» Material to process
[Start of Attachment]

-- ==== Sys2Proof/Laws/Schedule.lean ====
section
/-! SUPPORT. Everything a step can do, said once: it performs at most one operation on the block, the one of `stepOperation`,
and besides that it writes only the model's own fields. -/

namespace Sys2Proof.Machine

/-- Calling a sequence changes nothing of the state. -/
theorem callSequence_cases {i : Instr} {s : State} {p : Progress} (h : callSequence i s = some p) : p.state = s := by
  cases i <;> cases h
  case fetch => exact fetchFrom_state _ _ s
  all_goals rfl

/-- Whether an operation is a sequence does not depend on the state. -/
theorem callSequence_none (i : Instr) (s t : State) : callSequence i s = none ↔ callSequence i t = none := by
  cases i <;> simp [callSequence]

/-- Everything a turn for a line can do: with a sequence at that place, what its bus operation does; else nothing. -/
theorem lineTurn_cases {k : Nat} {s t : State} (h : lineTurn k s = .next t) :
    (s.running[k]? = none ∧ t = s) ∨
    ∃ q u r qs, s.running[k]? = some q ∧ exec (q.operation s.cfg) s = .next u ∧ t = { u with response := r, running := qs } := by
  unfold lineTurn at h
  split at h
  · cases h; exact .inl ⟨‹_›, rfl⟩
  · rename_i q hq
    obtain ⟨u, hu, e⟩ := advance_exec q s
    refine .inr ⟨q, u, ?_⟩
    split at h <;> rename_i v ha <;> rw [ha] at e <;> cases h <;> obtain rfl : v = _ := e
    · exact ⟨s.response, _, hq, hu, rfl⟩
    · exact ⟨_, _, hq, hu, rfl⟩

/-- Everything a step can do. -/
theorem step_cases {s t : State} (h : step s = .next t) :
    ∃ r qs,
      (stepOperation s = none ∧ t = { s with pending := s.pending.tail, response := r, running := qs }) ∨
      ∃ i u, stepOperation s = some i ∧ exec i { s with pending := s.pending.tail } = .next u ∧
        t = { u with response := r, running := qs } := by
  unfold step at h
  split at h
  case isFalse => cases h
  split at h
  case isFalse => cases h
  cases hp : s.pending with
  | nil =>
    rw [hp] at h; cases h
    refine ⟨s.response, s.running, .inl ⟨by simp [stepOperation, hp], ?_⟩⟩
    cases s; cases hp; rfl
  | cons x rest =>
    rw [hp] at h
    have ho : stepOperation s = turnOperation x s := by simp [stepOperation, hp]
    simp only [List.tail_cons, ho]
    cases x with
    | operation f =>
      simp only [performTurn] at h
      split at h
      · rename_i i hd
        exact ⟨t.response, t.running, .inr ⟨i, t, by simp [turnOperation, hd, Except.toOption], h, rfl⟩⟩
      · cases h
    | call f =>
      simp only [performTurn] at h
      split at h
      · rename_i i hd
        unfold callTurn at h
        split at h
        · rename_i hc
          refine ⟨t.response, t.running, .inr ⟨i, t, ?_, h, rfl⟩⟩
          simp [turnOperation, hd, (callSequence_none i _ s).1 hc]
        · rename_i r u hc
          cases h
          have := callSequence_cases hc
          refine ⟨r, s.running, .inl ⟨?_, by rw [show u = _ from this]; rfl⟩⟩
          have : callSequence i s ≠ none := fun e => by rw [(callSequence_none i _ s).2 e] at hc; cases hc
          simp [turnOperation, hd, this]
        · rename_i q u hc
          cases h
          have := callSequence_cases hc
          refine ⟨s.response, s.running ++ [q], .inl ⟨?_, by rw [show u = _ from this]⟩⟩
          have : callSequence i s ≠ none := fun e => by rw [(callSequence_none i _ s).2 e] at hc; cases hc
          simp [turnOperation, hd, this]
      · cases h
    | line k =>
      rcases lineTurn_cases h with ⟨hn, rfl⟩ | ⟨q, u, r, qs, hq, hu, rfl⟩
      · exact ⟨s.response, s.running, .inl ⟨by simp [turnOperation, show s.running[k]? = none from hn], rfl⟩⟩
      · exact ⟨r, qs, .inr ⟨_, u, by simp [turnOperation, show s.running[k]? = some q from hq], hu, rfl⟩⟩

end Sys2Proof.Machine
end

[End of Attachment]

» Work item
Every single line of the listing must be retyped exactly.

» Answer box
-- ==== Sys2Proof/Laws/Schedule.lean ====
section
/-! SUPPORT. Everything a step can do, said once: it performs at most one operation on the block, the one of `stepOperation`,
and besides that it writes only the model's own fields. -/

namespace Sys2Proof.Machine

/-- Calling a sequence changes nothing of the state. -/
theorem callSequence_cases {i : Instr} {s : State} {p : Progress} (h : callSequence i s = some p) : p.state = s := by
  cases i <;> cases h
  case fetch => exact fetchFrom_state _ _ s
  all_goals rfl

/-- Whether an operation is a sequence does not depend on the state. -/
theorem callSequence_none (i : Instr) (s t : State) : callSequence i s = none ↔ callSequence i t = none := by
  cases i <;> simp [callSequence]

/-- Everything a turn for a line can do: with a sequence at that place, what its bus operation does; else nothing. -/
theorem lineTurn_cases {k : Nat} {s t : State} (h : lineTurn k s = .next t) :
    (s.running[k]? = none ∧ t = s) ∨
    ∃ q u r qs, s.running[k]? = some q ∧ exec (q.operation s.cfg) s = .next u ∧ t = { u with response := r, running := qs } := by
  unfold lineTurn at h
  split at h
  · cases h; exact .inl ⟨‹_›, rfl⟩
  · rename_i q hq
    obtain ⟨u, hu, e⟩ := advance_exec q s
    refine .inr ⟨q, u, ?_⟩
    split at h <;> rename_i v ha <;> rw [ha] at e <;> cases h <;> obtain rfl : v = _ := e
    · exact ⟨s.response, _, hq, hu, rfl⟩
    · exact ⟨_, _, hq, hu, rfl⟩

/-- Everything a step can do. -/
theorem step_cases {s t : State} (h : step s = .next t) :
    ∃ r qs,
      (stepOperation s = none ∧ t = { s with pending := s.pending.tail, response := r, running := qs }) ∨
      ∃ i u, stepOperation s = some i ∧ exec i { s with pending := s.pending.tail } = .next u ∧
        t = { u with response := r, running := qs } := by
  unfold step at h
  split at h
  case isFalse => cases h
  split at h
  case isFalse => cases h
  cases hp : s.pending with
  | nil =>
    rw [hp] at h; cases h
    refine ⟨s.response, s.running, .inl ⟨by simp [stepOperation, hp], ?_⟩⟩
    cases s; cases hp; rfl
  | cons x rest =>
    rw [hp] at h
    have ho : stepOperation s = turnOperation x s := by simp [stepOperation, hp]
    simp only [List.tail_cons, ho]
    cases x with
    | operation f =>
      simp only [performTurn] at h
      split at h
      · rename_i i hd
        exact ⟨t.response, t.running, .inr ⟨i, t, by simp [turnOperation, hd, Except.toOption], h, rfl⟩⟩
      · cases h
    | call f =>
      simp only [performTurn] at h
      split at h
      · rename_i i hd
        unfold callTurn at h
        split at h
        · rename_i hc
          refine ⟨t.response, t.running, .inr ⟨i, t, ?_, h, rfl⟩⟩
          simp [turnOperation, hd, (callSequence_none i _ s).1 hc]
        · rename_i r u hc
          cases h
          have := callSequence_cases hc
          refine ⟨r, s.running, .inl ⟨?_, by rw [show u = _ from this]; rfl⟩⟩
          have : callSequence i s ≠ none := fun e => by rw [(callSequence_none i _ s).2 e] at hc; cases hc
          simp [turnOperation, hd, this]
        · rename_i q u hc
          cases h
          have := callSequence_cases hc
          refine ⟨s.response, s.running ++ [q], .inl ⟨?_, by rw [show u = _ from this]⟩⟩
          have : callSequence i s ≠ none := fun e => by rw [(callSequence_none i _ s).2 e] at hc; cases hc
          simp [turnOperation, hd, this]
      · cases h
    | line k =>
      rcases lineTurn_cases h with ⟨hn, rfl⟩ | ⟨q, u, r, qs, hq, hu, rfl⟩
      · exact ⟨s.response, s.running, .inl ⟨by simp [turnOperation, show s.running[k]? = none from hn], rfl⟩⟩
      · exact ⟨r, qs, .inr ⟨_, u, by simp [turnOperation, show s.running[k]? = some q from hq], hu, rfl⟩⟩

end Sys2Proof.Machine
end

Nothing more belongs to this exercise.